Hey Corey, I'm glad you cleared up the BORG thing. I thought you were going Star Trek on us.


----------



## Mike (Nov 22, 2004)

BJ, many members might not know what you mean about staking the rod. Once the threaded rod is in position inside the nut you place a center punch in the middle and hit it a good whack. This causes the rod to swell inside the nut and more or less locks it into position. This is a great method if you are in a hurry to use a bolt. I like to leave the rod about a thread down inside the nut and use a Mig welder to fill/weld the parts together. Great info BJ. How many sizes of threaded rod do you keep on hand?


----------



## bobj3 (Jan 17, 2006)

Hi Mike

I keep 2-56 to 1-8 "on hand in 3ft. the norm.
Plus some blank metric rod when I need to make a metric one up.
I should say 2-56,4-40,6-32,8-32,10-24.10-32,12-24,1/4-20,1/4-28,5/16-18,5/16-24,
3/8-16,3/8-24,7/16-18,1/2-13,1/2-20,9/16-12,5/8-11.5/8-18,
3/4-10.3/4-16,1-8.

I take a center punch and stake the rod in 4 spots on the inside of the nut on the top side of the rod,but I do mig weld the ones 3/8 -1/2 and bigger.

All kinds of rod from:
http://www1.mscdirect.com/CGI/NNPDF...772646&PMITEM=06057095&PMCTLG=00&PMT4TP=*LTIP

Bj 




Mike said:


> BJ, many members might not know what you mean about staking the rod. Once the threaded rod is in position inside the nut you place a center punch in the middle and hit it a good whack. This causes the rod to swell inside the nut and more or less locks it into position. This is a great method if you are in a hurry to use a bolt. I like to leave the rod about a thread down inside the nut and use a Mig welder to fill/weld the parts together. Great info BJ. How many sizes of threaded rod do you keep on hand?


----------



## Router is still my name (May 3, 2006)

Bj, Is there a jig that you don't have and or have not made yet? 

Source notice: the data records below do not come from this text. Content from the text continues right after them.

-- ==== Sys2Proof/Machine/Station.lean ====
section
/-! DEFINITION. The station engine (13 R600-R613): entries and their checks, inputs, the quality line, station states, outputs,
binding. -/

namespace Sys2Proof.Machine

def stnOf (s : State) (e : Nat) : Stn := kvGet (fun _ => Stn.empty) s.stns e

def setStn (e : Nat) (f : Stn → Stn) : M Unit := fun s =>
  ((), { s with stns := kvSet (fun _ => Stn.empty) s.stns e (f (stnOf s e)) })

def stnState (s : State) (e : Nat) : Nat := getF s (R.STATION_STATUS_STATE e)

def stnUid (s : State) (e : Nat) : Nat :=
  getF s (R.STATION_ENTRY_UID_LO_UID e) + getF s (R.STATION_ENTRY_UID_HI_UID e) * 2 ^ 32

/-- Does the station engine run now: EN, stage RUN, no STANDBY (R622)? -/
def stationOn (s : State) : Bool := getF s R.STATION_CTL_EN == 1 && isRunning s && !inStandby s

/-- The entries in order. -/
def entries : List Nat := List.range 48

/-! ### Checks (R605, R609) -/

/-- An FV region of a direction that holds the bytes from an HA on. -/
def fvHolds (s : State) (ha len : Nat) (out : Bool) : Bool :=
  match regionAt s ha with
  | some r =>
    let d := descOf s.active r
    isFv d && d.fvDir == out && !s.retiring.contains r && decide (ha + len ≤ d.base + 2 ^ d.size)
  | none => false

/-- Is an entry usable (R605)? -/
def entryUsable (s : State) (e : Nat) : Bool :=
  let inHa := getF s (R.STATION_ENTRY_IN_HA_LINE e) * 64
  let outHa := getF s (R.STATION_ENTRY_OUT_HA_LINE e) * 64
  inHa % 256 == 0 && fvHolds s inHa 256 false &&
    fvHolds s outHa (max 1 (getF s (R.STATION_ENTRY_CTL_OUT_LEN e))) true &&
    decide (getF s (R.STATION_ENTRY_CTL_IN_LEN e) ≤ 240) && decide (getF s (R.STATION_ENTRY_CTL_OUT_LEN e) ≤ 240)

/-- The node of an entry's UID, when the hub knows one (R606): its routing generation resolves it. -/
def entryNode (s : State) (e : Nat) : Option Nat :=
  (s.fabric.nodes.find? fun x => x.1 == stnUid s e).map (·.2)

/-- Is a node reachable by the routing table? -/
def reachable (s : State) (d : Nat) : Bool := decide (getF s (R.FABRIC_ROUTE_PORT d) < 4)

def setStnState (e n : Nat) : M Unit := wrF (R.STATION_STATUS_STATE e) n

/-- A configuration error of the station page: entry number, or 0xFF for the quality line (R605, R609, R619). -/
def stnCfgErr (n : Nat) : M Unit := do
  wrF R.STATION_STAT_CFG_ERR 1
  raise 0x21 5
  let code ← drawCode
  errCap1 0x21 code n

/-- Send BIND to an entry (R602, R603). -/
def sendBind (e : Nat) : M Unit := do
  let s ← get
  match entryNode s e with
  | some d =>
    setStn e fun x => { x with sends := x.sends + 1, bindAt := s.now, waiting := true }
    let _ ← fOriginate 5 d [1, nodeId s, getF s (R.STATION_ENTRY_CTL_IN_LEN e), getF s (R.STATION_ENTRY_CTL_OUT_LEN e),
      getF s (R.STATION_ENTRY_OUT_TMO_N e)]
  | none => pure ()

/-- Start binding an entry: enabled and reachable (R603). -/
def startBind (e : Nat) : M Unit := do
  let s ← get
  if getF s (R.STATION_ENTRY_CTL_EN e) = 1 then
    match entryNode s e with
    | some d =>
      if reachable s d then
        setStn e fun x => { x with sends := 0 }
        wrF (R.STATION_STATUS_BOUND e) 0
        sendBind e
    | none => pure ()

/-- Enter DROPPED (R610). -/
def dropEntry (e : Nat) : M Unit := do
  setStnState e 4
  incF (R.STATION_MISS_DROP_CNT e)
  raise 0x21 0

/-- Check an entry at a write of 1 to its EN, or when a region set takes effect (R605, R610). -/
def checkEntry (e : Nat) : M Unit := do
  let s ← get
  if getF s (R.STATION_ENTRY_CTL_EN e) = 0 then setStnState e 0
  else if entryUsable s e then onlyIf (stnState s e == 0) (setStnState e 1)
  else
    setStnState e 0
    stnCfgErr e

/-- Check the quality line (R609). -/
def checkQual : M Unit := do
  let s ← get
  if getF s R.STATION_CTL_EN = 1 then
    let ok := fvHolds s (getF s R.STATION_QUAL_HA_LINE * 64) 64 false
    modify fun s => { s with qualOk := ok }
    if !ok then stnCfgErr 0xFF

/-- The checks at a region set that takes effect. -/
def checkStations : M Unit := do
  each entries fun e => do
    if getF (← get) (R.STATION_ENTRY_CTL_EN e) = 1 then checkEntry e
  checkQual

/-! ### Inputs (R607, R608) -/

def ovrPol (s : State) : Nat := getF s R.TICK_CTL_OVR_POL

/-- Is the stretch of this tick still to be fixed: an overrun under STRETCH whose window has not closed (02 R53)? The phase points
of the tick wait for it. -/
def stretchOpen (s : State) : Bool := s.tick.overrun && ovrPol s == 1 && s.fv.commit.isSome

/-- The block that an accepted STN_IN writes: data, zeros, the subheader with SEQ in bytes 8-9. -/
def inputBlock (f : Frame) (len : Nat) : List Nat :=
  let bs := pbytes f
  padTo 240 ((bs.drop 16).take len) ++ bs.take 8 ++ natToBytes 2 f.seq.toNat ++ padTo 6 ((bs.drop 10).take 6)

/-- Write an entry's block into the next copy, line by line. -/
def writeBlock (line : Line) (bs : List Nat) : M Unit :=
  each (List.range 4) fun i =>
    engWrite qStation (line + i) .wrFull 0 0xFFFF (bytesLine ((bs.drop (64 * i)).take 64))

/-- A frame accepted for the tick in progress. -/
def acceptInput (e : Nat) (f : Frame) (tick : Nat) : M Unit := do
  let s ← get
  let len := min (pfield f 4 1) 240
  writeBlock (getF s (R.STATION_ENTRY_IN_HA_LINE e)) (inputBlock f len)
  setStn e fun x => { x with got := true }
  wrF (R.STATION_LAST_SAMPLE_NUM e) tick
  if stnState s e = 1 || stnState s e = 4 then
    setStnState e 2
    wrF (R.STATION_RECONNECT_TICK_NUM e) tick

/-- The first late frame of a tick (R502, R610): a tick that MISS_CNT took at the cut-off goes into LATE_CNT instead. -/
def lateInput (e : Nat) : M Unit := do
  if (stnOf (← get) e).missed then
    let n ← rdF (R.STATION_MISS_CNT_CNT e)
    onlyIf (decide (n < 2 ^ 32 - 1)) (wrF (R.STATION_MISS_CNT_CNT e) (n - 1))
    incF (R.STATION_LATE_CNT_CNT e)
  setStn e fun x => { x with late := true, missed := false }

/-- An STN_IN frame at the entry of its node (R607); no tick is in progress while the tick does not run. While the stretch of the tick is open the cut-off has not come (02 R53). -/
def takeInput (e : Nat) (f : Frame) : M Unit := do
  let s ← get
  let tick := pfield f 0 4
  if tick ≠ tickNum s || !s.tick.running then
    incF (R.STATION_STEP_ERR_CNT_CNT e)
    raise 0x21 3
  else if (stnOf s e).got then pure ()
  else if (decide (s.tick.cutoff + s.tick.stretch < s.tick.offset) && !stretchOpen s) || s.tick.cutDone then
    lateInput e
    incF R.COMMIT_LATE_IN_CNT_CNT
    errCap1 pgCommit 2 f.src.toNat
    raise pgCommit 1
    raise 0x21 2
  else acceptInput e f tick

/-- The station engine takes an STN_IN delivered here. -/
def stnIn (f : Frame) : M Unit := do
  let s ← get
  if stationOn s then
    match entries.find? fun e => stnState s e != 0 && entryNode s e == some f.src.toNat with
    | some e => takeInput e f
    | none => pure ()

/-- Q, miss counts and dropout of one entry at the cut-off (R610). -/
def cutEntry (e : Nat) : M Unit := do
  let s ← get
  if stnState s e ≠ 0 then
    let x := stnOf s e
    wrF (R.STATION_STATUS_Q e) x.got.toNat
    if x.got then wrF (R.STATION_MISS_CUR e) 0
    else
      if x.late then incF (R.STATION_LATE_CNT_CNT e) else incF (R.STATION_MISS_CNT_CNT e)
      setStn e fun y => { y with missed := !x.late }
      incF (R.STATION_MISS_CUR e)
      let n := getF (← get) (R.STATION_MISS_CUR e)
      onlyIf ((stnState s e == 2 || stnState s e == 3) && decide (getF s (R.STATION_ENTRY_CTL_MISS_LIM e) ≤ n)) (dropEntry e)

/-- The quality line (R608). -/
def qualityLine (s : State) : LineData :=
  let q := entries.foldl (fun a e => a + (if (stnOf s e).got then 2 ^ e else 0)) 0
  let d := entries.foldl (fun a e => a + (if stnState s e = 4 ∨ stnState s e = 2 then 2 ^ e else 0)) 0
  [⟨BitVec.ofNat 128 q, false⟩, ⟨BitVec.ofNat 128 d, false⟩, ⟨BitVec.ofNat 128 (tickNum s), false⟩, Quad.zero]

/-- IN_CUTOFF: at tk+IN_CUTOFF, S later in a stretched tick (02 R53), the quality line and the miss counts. -/
def doInCutoff : M Unit := do
  let s ← get
  if s.tick.running && !s.tick.cutDone && decide (s.tick.cutoff + s.tick.stretch ≤ s.tick.offset) &&
      !stretchOpen s then
    modify fun s => { s with tick := { s.tick with cutDone := true } }
    if stationOn s then
      each entries cutEntry
      let s ← get
      onlyIf s.qualOk (engWrite qStation (getF s R.STATION_QUAL_HA_LINE) .wrFull 0 0xFFFF (qualityLine s))

/-! ### Outputs (R611-R613) -/

/-- The bytes and poison bits of an output block: local lines from memory, a partner's from `remote`, the words of the
block read over the pair link (12 R540). -/
def outputLines (ha : Nat) (remote : List DFlit) : Nat → Nat → M (List Nat × List Bool)
  | _, 0 => pure ([], [])
  | i, n + 1 => do
    let s ← get
    let line := ha / 64 + i
    let (bs, po) ← if isHome s (line * 64) then do
        let d ← engRead qStation line
        pure (lineBytes d, d.map (·.poison))
      else do
        let d ← pairRead line ((remote.drop (4 * i)).take 4)
        pure (padTo 64 (lineBytes d), (List.range 4).map fun j => (d.getD j Quad.zero).poison)
    let (rest, po') ← outputLines ha remote (i + 1) n
    pure (bs ++ rest, po ++ po')

/-- The POISON mask of `len` bytes from word offset `w` (15 R694). -/
def poisonMask (po : List Bool) (w len : Nat) : Nat :=
  (List.range 15).foldl (fun a i => a + (if 16 * i < len ∧ po.getD (w + i) false then 2 ^ i else 0)) 0

/-- Subheader of an STN_OUT (R601). -/
def outHeader (stamp apply_ len flags mask : Nat) : List Nat :=
  natToBytes 4 stamp ++ natToBytes 4 apply_ ++ [len, flags] ++ natToBytes 2 mask ++ [0, 0, 0, 0]

/-- Byte i of an entry's safe pattern (R618). -/
def safeBytes (s : State) (e len : Nat) : List Nat :=
  (((List.range 60).map fun w => natToBytes 4 (getF s (R.STATION_SAFE_BYTES (e / 16) (60 * (e % 16) + w)))).flatten).take len

/-- Send the frame of one entry (R611). -/
def sendOutput (remote : List (List DFlit)) (e : Nat) : M Unit := do
  let s ← get
  let len := getF s (R.STATION_ENTRY_CTL_OUT_LEN e)
  let ha := getF s (R.STATION_ENTRY_OUT_HA_LINE e) * 64
  let pol := match regionAt s ha with | some r => (descOf s.active r).dropout | none => 0
  let stamp := getF s R.COMMIT_OUT_STAMP_NUM
  let at_ := (tickNum s + 1) % 2 ^ 32
  match entryNode s e with
  | none => pure ()
  | some d =>
    if len = 0 then pure ()
    else if stnState s e = 3 then
      let (bs, po) ← outputLines ha (remote.getD e []) 0 ((len + 63) / 64)
      let _ ← fOriginate 4 d (outHeader stamp at_ len 0 (poisonMask po 0 len) ++ bs.take len)
    else if stnState s e = 4 || stnState s e = 2 then
      if pol = 1 then
        let _ ← fOriginate 4 d (outHeader stamp at_ len 1 0 ++ safeBytes s e len)
      else if pol = 2 then
        let _ ← fOriginate 4 d (outHeader stamp at_ 0 2 0)

/-- RETURNING becomes PRESENT at a release flip whose OUT_STAMP is not earlier than RECONNECT_TICK (R610). -/
def evalReturn (e : Nat) : M Unit := do
  let s ← get
  if stnState s e = 2 && !later 32 (getF s (R.STATION_RECONNECT_TICK_NUM e)) (getF s R.COMMIT_OUT_STAMP_NUM) then
    setStnState e 3
    raise 0x21 1

/-- The frames of a release, flipped or skipped (R611, R612). -/
def sendOutputs (remote : List (List DFlit)) : M Unit := do
  let s ← get
  if stationOn s then each entries (sendOutput remote)

/-! ### Binding -/

/-- BIND_SEND: a BIND not answered within 1 ms is sent again; BIND_FAIL comes when 16 sends have had no answer (R603). -/
def doBindSend (e : Nat) : M Unit := do
  let s ← get
  let x := stnOf s e
  if x.waiting && getF s (R.STATION_ENTRY_CTL_EN e) == 1 && decide (x.bindAt + 1000000 ≤ s.now) then
    if x.sends = 16 then
      setStn e fun x => { x with sends := 17 }
      raise 0x21 4
    match entryNode s e with
    | some d => onlyIf (reachable s d) (sendBind e)
    | none => pure ()

/-- A BIND_ACK delivered here (R602, R603). -/
def bindAck (f : Frame) : M Unit := do
  let s ← get
  each entries fun e => do
    if (stnOf s e).waiting && entryNode s e == some f.src.toNat then
      setStn e fun x => { x with waiting := false }
      wrF (R.STATION_STATUS_BOUND e) 1

/-- A new routing table is in force (R603, R606, R610): nodes are resolved, unreachable stations are dropped, BIND goes out. -/
def newRoutes : M Unit :=
  each entries fun e => do
    let s ← get
    let node := entryNode s e
    wrF (R.STATION_STATUS_NODE e) (node.getD 0)
    let ok := match node with | some d => reachable s d | none => false
    if !ok && (stnState s e = 2 || stnState s e = 3) then dropEntry e
    startBind e

end Sys2Proof.Machine
end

Shoud change your handle to " Jigs is still my name "


----------



## bobj3 (Jan 17, 2006)

Hi Router 

I have made many and the walls are holding many of them and the back room and under the bench and the garage attic  

I do like jigs ,,, they make things easy and I can do it over and over the same way once I have the jig made.
I'm always trying to reinvent the wheel...or come up with some new way and safe way and easy way to do the same thing,I wiil sometimes spend more time making the jig than the project....   I have the error built in, "the grass is always greener on the other side" ...  
make it simple .....
1.	easy to understand, deal with, use, etc.: a simple matter; simple tools.
2.	not elaborate or artificial; plain: a simple style.
3.	not ornate or luxurious; unadorned
4.	unaffected; unassuming; modest: a simple manner.
5.	not complicated: a simple design.
6.	not complex or compound; single.

Bj


----------



## DesertRatTom (Jul 3, 2012)

What great solutions, sandpaper storage and use of box bit on thin stock. This would make turning out light drawers to house a DVD collection inside a cabinet. Heavier stock reduces the number of drawers and DVDs that I can fit in each existing cabinet. Great where weight is not an issue. I see some projects and a new bit in my future. Is that a Sommerfield bit? What is the model number and is there a setup block available for it? I also noticed you have the Sommerfield Yellow set up jig, how do you like it?


----------



## timbertailor (Oct 4, 2009)

That box joint bit looks like the ticket for knocking out a lot of drawers, jewelry boxes, and the like.

I have been eyeing it myself and was wondering if it would be a lot faster than using the Incra. I am betting it is.

Thanks for the review.


----------



## Stick486 (Jan 4, 2013)

a very good thread worth revisiting....


----------